## Abstract

The authors estimated the true number of COVID-19 infected people in Japan using the LINE questionnaire data and the PCR test results. A statistically significant correlation was observed between the infection rate per prefecture with PCR test and the rate of high fever. Using this correlation, true number of COVID-19 infected people in Japan was estimated approximately twenty thousand (±ten thousand) as of April 1, 2020.

## I. INTRODUCTION

COVID-19 has been evolving worldwide in the first half of 2020 and also in Japan, the confirmed number of infected people was reported as 5,438 on the website of Ministry of Health^{1}, Labour and Welfare (MHLW) as of 11 a. m. of April 12, 2020. This number, confirmed by Polymerase Chain Reaction (PCR) tests, only shows the subpopulation of the infected and its true number is presumably more than this. While the estimation of true number is very important in order to prevent from so-called “collapsed healthcare system “or overwhelming hospitals as well as in order to acquire herd immunity in the future, it is challenging to estimate the true number with the number of tested positive. Its difficulty comes from 1) the extremely limited number of PCR tests with various reasons and 2) as PCR test is performed when the subject is suspicious of having COVID-19 infection with certain medical situation such as high fever or continuous general fatigue, etc., sampling of PCR test is not randomized. That being understood, if the PCR test subjects are randomized and the number of PCR tests is sufficient, by calculating the product of national population and (confirmed number of infected)/(number of PCR tests), a satisfactorily reliable true number of infected can be obtained. However, since only the people suspicious of being infected undergo the tests actually the positive rate is much higher than that of the randomized samples. Using the current (confirmed number of infected)/(number of PCR tests) leads to estimate the true number quite excessively. For example, as of April 9, 2020, MHLW website^{2} states that 4,667 out of 54,284 was tested positive. If this rate is multiplied by 126 million of entire Japan population, approximately 10 million is the assumed true number of the infected, which would not reflect the actual situation. Under the status quo as such, a large-scale randomized questionnaire (1st) by MHLW/LINE corporation was conducted from March 31 to April 1, and the result was made open^{3} on April 10. The authors analyzed these data statistically and estimated the true number of COVID-19 infected patients.

## II. MATERIALS AND METHODS

As the fundamental data, the following three were used.

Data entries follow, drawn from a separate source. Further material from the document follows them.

/-- A command of the homes on a granule: at once, or behind the earlier ones once the granule is MAPPED (R300). -/
def State.granCommand (s : State) (gk : Nat) (c : GranCmd) : State :=
  let q := Cells.get [] s.homes.granCmds gk
  if s.granTakes gk c ∧ q = [] then s.startGran gk c
  else s.modHomes (fun h => { h with granCmds := Cells.set [] h.granCmds gk (q ++ [c]) })

/-- Every granule that is MAPPED again takes its next command. -/
def State.settleGrans (s : State) : State :=
  s.homes.granCmds.foldl (fun t e =>
    match e.2 with
    | [] => t
    | c :: rest =>
      if t.granTakes e.1 c then
        (t.modHomes (fun h => { h with granCmds := Cells.set [] h.granCmds e.1 rest })).startGran e.1 c
      else t) s

/-- A move of the secure manager, which names a free frame. -/
def State.moveGran (s : State) (domain granule frame : Nat) (tier : Option Nat) : State :=
  let home := homeOf s.homes domain (granule * 16384)
  if s.frameUsed frame ∨ s.withdrawn frame ∨ ¬ ((tier.elim [0, 1] (fun t => [t])).any (fun t => frameFits home t frame)) then
    s.granOver (granOf domain granule) (.move frame tier) false
  else
    (s.modHomes (fun h => { h with poolFrames := h.poolFrames.filter (· != frame) })).granCommand (granOf domain granule)
      (.move frame tier)

/-- MIGRATE (R300): another frame of the granule's tier. -/
def execMigrate (domain granule frame : Nat) (s : State) : Out := .next (s.moveGran domain granule frame none)

/-- TIERMOVE (R300): a frame of the tier named. -/
def execTiermove (domain granule tier frame : Nat) (s : State) : Out := .next (s.moveGran domain granule frame (some tier))

/-- The bytes of a frame, with the marks of its poisoned lines, go to another frame. -/
def Homes.copyFrame (h : Homes) (src dst : Nat) : Homes :=
  let h1 := h.fillFrame dst (readBytes h.mem (src * 16384) 16384)
  { h1 with
    poisonLines := (List.range 64).foldl (fun m j =>
      Cells.set false m (dst * 64 + j) (Cells.get false h.poisonLines (src * 64 + j))) h1.poisonLines
    rewritten := (h.rewritten.filter (fun e => decide (src * 16384 ≤ e.1 ∧ e.1 < (src + 1) * 16384))).foldl (fun m e =>
      Cells.set false m (e.1 - src * 16384 + dst * 16384) e.2) h1.rewritten }

/-- MOVE_COMPLETE (R300): the copy is complete; FRAME and TIERNOW are written, and the old frame is free. Dirty lines of
the granule that an error has struck are found damaged when they are written back to the new frame (R370). -/
def execMoveComplete (domain granule : Nat) (s : State) : Out :=
  let gk := granOf domain granule
  match s.granState gk with
  | .moving f t =>
    .next (match s.present gk with
      | none => ((s.setGran gk .mapped).giveFrame f).granOver gk (.move f (some t)) false
      | some (a, s2) =>
        let s1 := ((s.granOver gk (.move f (some t)) true).modHomes (fun h =>
          let h1 := h.copyFrame s2.frame f
          ({ h1 with poolFrames := if s2.tier = 1 then h1.poolFrames ++ [s2.frame] else h1.poolFrames } : Homes).putStage2 domain
            a.dfn (some { s2 with frame := f, tier := t }))).setGran gk .mapped
        s1.dropLines 3 (fun l => l.domain == domain && l.line / 64 == granule && l.dirty != 0 && l.bad))
  | _ => .next s
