-- ==== Sys2Proof/Machine/Sched.lean ====
section
/-! DEFINITION. Machine/Sched.lean: what a turn does before its instruction: the clock, what settles by itself, the choice
of an issue set, the fetch of its packet and the encoding traps of its chain; and the order in which a machine without a
schedule takes its own steps (R38 to R44, R54, R130, R131, R145, R274, R308, R335). -/

namespace Sys2Proof.Machine

/-! ### The clock (R6, R274, R335) -/

/-- Whether something keeps a bolt's watchdog clear (R274). -/
def State.boltQuiet (s : State) (b : Bolt) : Bool :=
  let sks := b.skeins.filterMap (fun k => (s.skein? k).map (fun sk => (k, sk)))
  let ts := sks.flatMap (fun e => (Tab.list e.2.strands).map Prod.snd)
  ts.all (fun t => !t.live) ||
  ts.any (fun t => match t.status with
    | .parked (.nack _ _) => true
    | .parked (.fetch _ _) => true
    | .sleeping _ => true
    | .joinwait _ => true
    | _ => false) ||
  (Tab.list s.copies).any (fun c => b.skeins.contains c.2.skein && c.2.parked.isSome) ||
  sks.any (fun e => match e.2.core with
    | some c => (s.core c).engine.any (fun o => o.skein == e.1 && o.started.isSome)
    | none => false)

/-- `n` cc pass: the watchdogs of resident bolts, and BUSYCC. -/
def State.tick (s : State) (n : Nat) : State :=
  if n = 0 then s
  else
    let s1 := (Tab.list s.bolts).foldl (fun t e =>
      if e.2.state = .running ∨ e.2.state = .halting then
        t.modBolt e.1 (fun b => { b with watchdog := if s.boltQuiet b then 0 else b.watchdog + n })
      else t) s
    let busy := ((Tab.list s.skeins).filterMap (fun e => e.2.core.map (fun c =>
      (c, (s.ctx? e.2.ctx).elim 64 Context.partition)))).dedup
    let s2 := busy.foldl (fun t e => t.addMeter e.2 0 n) s1
    { s2 with clock := s.clock + n }

/-- How many of `n` cc may pass: a pre-emption that has not halted holds the clock at its last moment, 8,500 cc after the
request (R268, R403, log 13). -/
def State.slack (s : State) (n : Nat) : Nat :=
  (Tab.list s.parts).foldl (fun m e => match e.2.preempt, e.2.haltedAt with
    | some t, none => Nat.min m (t + 8500 - s.clock)
    | _, _ => m) n

/-! ### What settles by itself -/

/-- Ends of drains, pre-emptions, bumps, dissolutions, page commands and completions that are due. -/
def State.settle (s : State) : State :=
  let s1 := s.settleBoot.settleBanks.settleKeys.settleMeters.settleDrains
  let s2 := (s1.parts.map Prod.fst).foldl State.endPreempt s1
  let s3 := s2.settleOffline.settleRestores.settleBumps.settleUncarve.settlePartset
  let s4 := s3.settleGrans.settleProtects.settleTinvals.settlePorts
  (s4.settleQueues.retryPend.settleAcquires.settleOwed.settleCopies).trimHomes.noteShares.settleTokens

/-! ### The choice of a PC (R130, R145) -/

/-- The next PCs of a weft's strands whose own load or atomic is under way: that instruction has issued, so each of them
stands at its next PC (R130, log 9). -/
def State.heldPcs (s : State) (sk : Skein) (w : Nat) : List Word :=
  (sk.readyOf w).filterMap (fun e => ((Tab.get sk.strands e.1).bind Strand.hold).bind (fun id =>
    if (s.req? id).elim false (fun r => decide (r.kind = .spill ∨ r.kind = .fill)) then none else some (nextPc e.2)))

/-- The READY strands of a weft that may issue: those that wait for no access of their own, at a PC where no strand of their
group does (R130). -/
def State.canIssue (s : State) (sk : Skein) (w : Nat) : List (Nat × Word) :=
  let held := s.heldPcs sk w
  (sk.readyOf w).filter (fun e => (Tab.get sk.strands e.1).elim false (fun t => t.hold.isNone) && !held.contains e.2)

/-- The PC of a CPY or CWAIT that its weft waits at, while strands stand there (R219, R225). -/
def Skein.soloPc (sk : Skein) (w : Nat) (wf : Weft) : Option Word :=
  (wf.solo.map Prod.fst).filter (fun pc => (sk.members w).any (fun i => (Tab.get sk.strands i).elim false (fun t =>
    t.pc == pc && (match t.status with
      | .ready => true
      | .pathwait _ => true
      | _ => false))))

/-- The candidate PCs of a weft: its entry, and how many strands may issue there. A weft that waits at a CPY or CWAIT issues
nothing else. -/
def State.candidates (s : State) (sk : Skein) (w : Nat) (wf : Weft) : List (BufEntry × Nat) :=
  let only := sk.soloPc w wf
  let rs := (s.canIssue sk w).filter (fun e => only.all (· == e.2))
  wf.entries.filterMap (fun e =>
    let n := (rs.filter (fun r => r.2 == e.pc)).length
    if n = 0 then none else some (e, n))

/-- Whether the group of a weft at a PC has yielded: each of its strands issued a YIELD in the last 16 cc (R145, log 17). -/
def State.hasYielded (s : State) (sk : Skein) (w : Nat) (wf : Weft) (pc : Word) : Bool :=
  ((s.canIssue sk w).filter (fun e => e.2 == pc)).all (fun e => decide (s.clock < Cells.get 0 wf.yielded e.1))

/-- GroupPick (R130): an aged group, the one waiting longest; else the group of most strands, one that has yielded after
the others; ties to the lowest PC. -/
def groupPick (cand : List (BufEntry × Nat)) (yielded : Word → Bool) (clock : Nat) : Option Word :=
  let aged := cand.filter (fun e => decide (e.1.lastIssue + 256 ≤ clock))
  let older (a b : BufEntry × Nat) : Bool :=
    decide (a.1.lastIssue < b.1.lastIssue ∨ (a.1.lastIssue = b.1.lastIssue ∧ a.1.pc.toNat ≤ b.1.pc.toNat))
  let last (e : BufEntry × Nat) : Bool := yielded e.1.pc
  let larger (a b : BufEntry × Nat) : Bool :=
    if last a != last b then last b else decide (b.2 < a.2 ∨ (a.2 = b.2 ∧ a.1.pc.toNat ≤ b.1.pc.toNat))
  let pick (p : BufEntry × Nat → BufEntry × Nat → Bool) (l : List (BufEntry × Nat)) : Option Word :=
    match l with
    | [] => none
    | x :: t => some (t.foldl (fun b e => if p b e then b else e) x).1.pc
  if aged = [] then pick larger cand else pick older aged

/-! ### Fetch (R37, R38, R43, R308) -/

/-- The bytes of the packet at a PC, as a core's instruction caches hold it, and the state with its line in the core's
own cache. -/
def State.packetAt (s : State) (sk : Skein) (c : Nat) (pc : Word) : Option (List Byte × State) :=
  let va := sk.codeVa (pc.toNat / 4 * 4)
  let dom := s.domainOf sk.ctx
  let gen := s.genOf sk.ctx
  let cut (l : ILine) : List Byte := (l.data.drop (va % 64)).take 16
  match lineAt (s.core c).icache dom gen va with
  | some l => some (cut l, s)
  | none => (lineAt (Cells.get [] s.homes.icache (clusterOf c)) dom gen va).map (fun l =>
      (cut l, { s.modCore c (fun x => { x with icache := addILine l1ILines (Config.freeNat s.free) x.icache l }) with
        free := s.free + 1 }))

/-- Ask for the line of a packet: strands join a fetch of their cluster in progress, or a new one is sent. -/
def State.askLine (s : State) (k : Nat) (sk : Skein) (c : Nat) (is : List Nat) (pc : Word) : State :=
  let va := sk.codeVa (pc.toNat / 4 * 4)
  let dom := s.domainOf sk.ctx
  let gen := s.genOf sk.ctx
  let add (w : List (Nat × Nat)) : List (Nat × Nat) := w ++ ((is.map (fun i => (k, i))).filter (fun e => !w.contains e))
  match (Tab.list s.fetches).find? (fun e => e.2.cluster == clusterOf c && e.2.domain == dom && e.2.gen == gen && e.2.line == va / 64) with
  | some e => s.modFetch e.1 (fun f => { f with waiting := add f.waiting })
  | none =>
    let f : Fetch := { core := c, cluster := clusterOf c, ctx := sk.ctx, domain := dom, gen := gen, line := va / 64,
                       waiting := add [], answer := none, stage := 0, data := [] }
    let id := s.nextId
    let s1 := ({ s with fetches := Tab.set s.fetches id (some f) } : State).fresh
    if s.isLocal va then s1.sendToHome c (s.homeFor dom va) va 1 (.fetch id)
    else s1.sendFar (clusterOf c) va (.fetch id)

/-- The word of a slot of a packet; slot 3 is the tail. -/
def packetWord (b : List Byte) (slot : Nat) : Word := BitVec.ofNat 32 (fieldAt b (4 * slot) 4)

/-- The words of the chain that starts at a slot, with their slots: each that has its C bit is followed (R44, R54). -/
def chainFrom (b : List Byte) : Nat → Nat → List (Nat × Word)
  | 0, _ => []
  | n + 1, slot =>
    let w := packetWord b slot
    if w.getLsbD 31 ∧ slot < 2 then (slot, w) :: chainFrom b n (slot + 1) else [(slot, w)]

/-! ### The issue of a weft -/

/-- What the caches and the traps make of an issue set at a PC: a state alone, or a state and the instruction to run. -/
def State.issueAt (s : State) (k w : Nat) (sk : Skein) (c : Nat) (is : List Nat) (pc : Word) (reuse l1 : Bool)
    (moment : Option Nat) : State × Option Instr :=
  if sk.kern.codeSize ≤ pc.toNat * 4 then
    (s.takeTraps k w pc (is.map (fun i => { strand := i, cause := 0x09, val := pc })), none)
  else match s.packetAt sk c pc with
  | none => (s.askLine k sk c is pc, none)
  | some (b, t) =>
    let slot := pc.toNat % 4
    match chainTrap sk.kern (t.privOf sk) (chainFrom b 3 slot) with
    | some e => (t.takeTraps k w pc (is.map (fun i => { strand := i, cause := e.1, val := e.2 })), none)
    | none =>
      match decodeUnchained (packetWord b slot) with
      | .error _ => (t, none)
      | .ok i =>
        let word := packetWord b slot
        let more : List (Nat × Word) := if word.getLsbD 31 ∧ slot < 2 then is.map (fun j => (j, nextPc pc)) else []
        let wf := (t.weft? k w).getD (Weft.fresh 0)
        let before : Before := {
          age := ((wf.entries.find? (fun e => e.pc == pc)).map BufEntry.lastIssue).getD s.clock
          watchdog := (s.bolt? sk.bolt).elim 0 Bolt.watchdog, chain := wf.chain, issuedAt := wf.issuedAt }
        let u := (t.modWeft k w (fun x => { x with
          chain := x.chain.filter (fun e => !is.contains e.1) ++ more, issuedAt := some s.clock
          entries := x.entries.map (fun e => if e.pc = pc then { e with lastIssue := s.clock } else e) })).modBolt sk.bolt
          (fun x => { x with watchdog := 0 })
        ({ u with cur := { skein := k, weft := w, strands := is, pc := pc, word := word, k := packetWord b 3,
                           reuse := reuse, l1 := l1, moment := moment,
                           before := some before, denied := [] } }, some i)

/-- Whether a weft may issue at a PC in this cycle: it has not issued yet, or the word there continues the chain of some of
its strands (R48, R130). -/
def State.cycleFree (s : State) (wf : Weft) (pc : Word) : Bool :=
  wf.issuedAt != some s.clock || wf.chain.any (fun e => e.2 == pc)

/-- The grouping stage's turn for a weft (R130). -/
def State.prepareIssue (s : State) (k w : Nat) (reuse l1 : Bool) (moment : Option Nat) : State × Option Instr :=
  match s.skein? k, s.weft? k w with
  | some sk, some wf =>
    match sk.core with
    | none => (s, none)
    | some c =>
      if wf.activeSince.isNone ∨ wf.shadowWait.isSome ∨ wf.scrubWait ∨ wf.retireWait.isSome then (s, none)
      else if ¬ s.mayIssue sk.ctx then
        match sk.midChain w wf with
        | e :: rest =>
          if s.preempting sk.ctx ∧ s.cycleFree wf e.2 then
            s.issueAt k w sk c (e.1 :: (rest.filter (fun x => x.2 == e.2)).map Prod.fst) e.2 reuse l1 moment
          else (s, none)
        | [] => (s, none)
      else
        let t := s.regroup c k w
        match t.skein? k, t.weft? k w with
        | some sk1, some wf1 =>
          (match groupPick (t.candidates sk1 w wf1) (t.hasYielded sk1 w wf1) t.clock with
            | none => (t.trimActive c, none)
            | some pc =>
              if t.cycleFree wf1 pc then
                t.issueAt k w sk1 c (((t.canIssue sk1 w).filter (fun e => e.2 == pc)).map Prod.fst) pc reuse l1 moment
              else (t, none))
        | _, _ => (t, none)
  | _, _ => (s, none)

Questionnaire data by MHLW/LINE performed during March 31 and April 1

^{3}Mainly was used the number of high fever people per prefecture and the number of responders to questionnaire.Data from J.A.G JAPAN cooperation

^{4}Using the file

^{5}available at https://gis.jag-japan.com/covid19jp/, the confirmed number of PCR positivity per prefecture was calculated and the latent periods of the infected were estimated using the dates of initial symptom(s) and the confirmation date of PCR positivity.Population per prefecture by National Population Census 2015.

^{6}

With these datasets, the following steps were performed. Figures will be described in detail afterwards.

Fig. 1 showed the ratio of patients with high fever over the questionnaire responders per prefecture using the above 1)

Fig. 2 showed the distribution of dates from initial symptom to infection confirmation using the above 2)

Fig. 3 showed the ratio of accumulated number of PCR positivity over population per prefecture as of April 5 (this date was deducted from Fig. 2.)

With Fig. 4, on the basis of Fig. 1 and 3., (a) determined the correlation between the ratio of accumulated number of PCR positivity over population and the ratio of patients with high fever over the questionnaire responders per prefecture, (b) performed linear regression analysis, (c) identified the component of COVID-19 over entire high-fever subjects and then (d) estimated the true number of COVID-19 patients nationwide.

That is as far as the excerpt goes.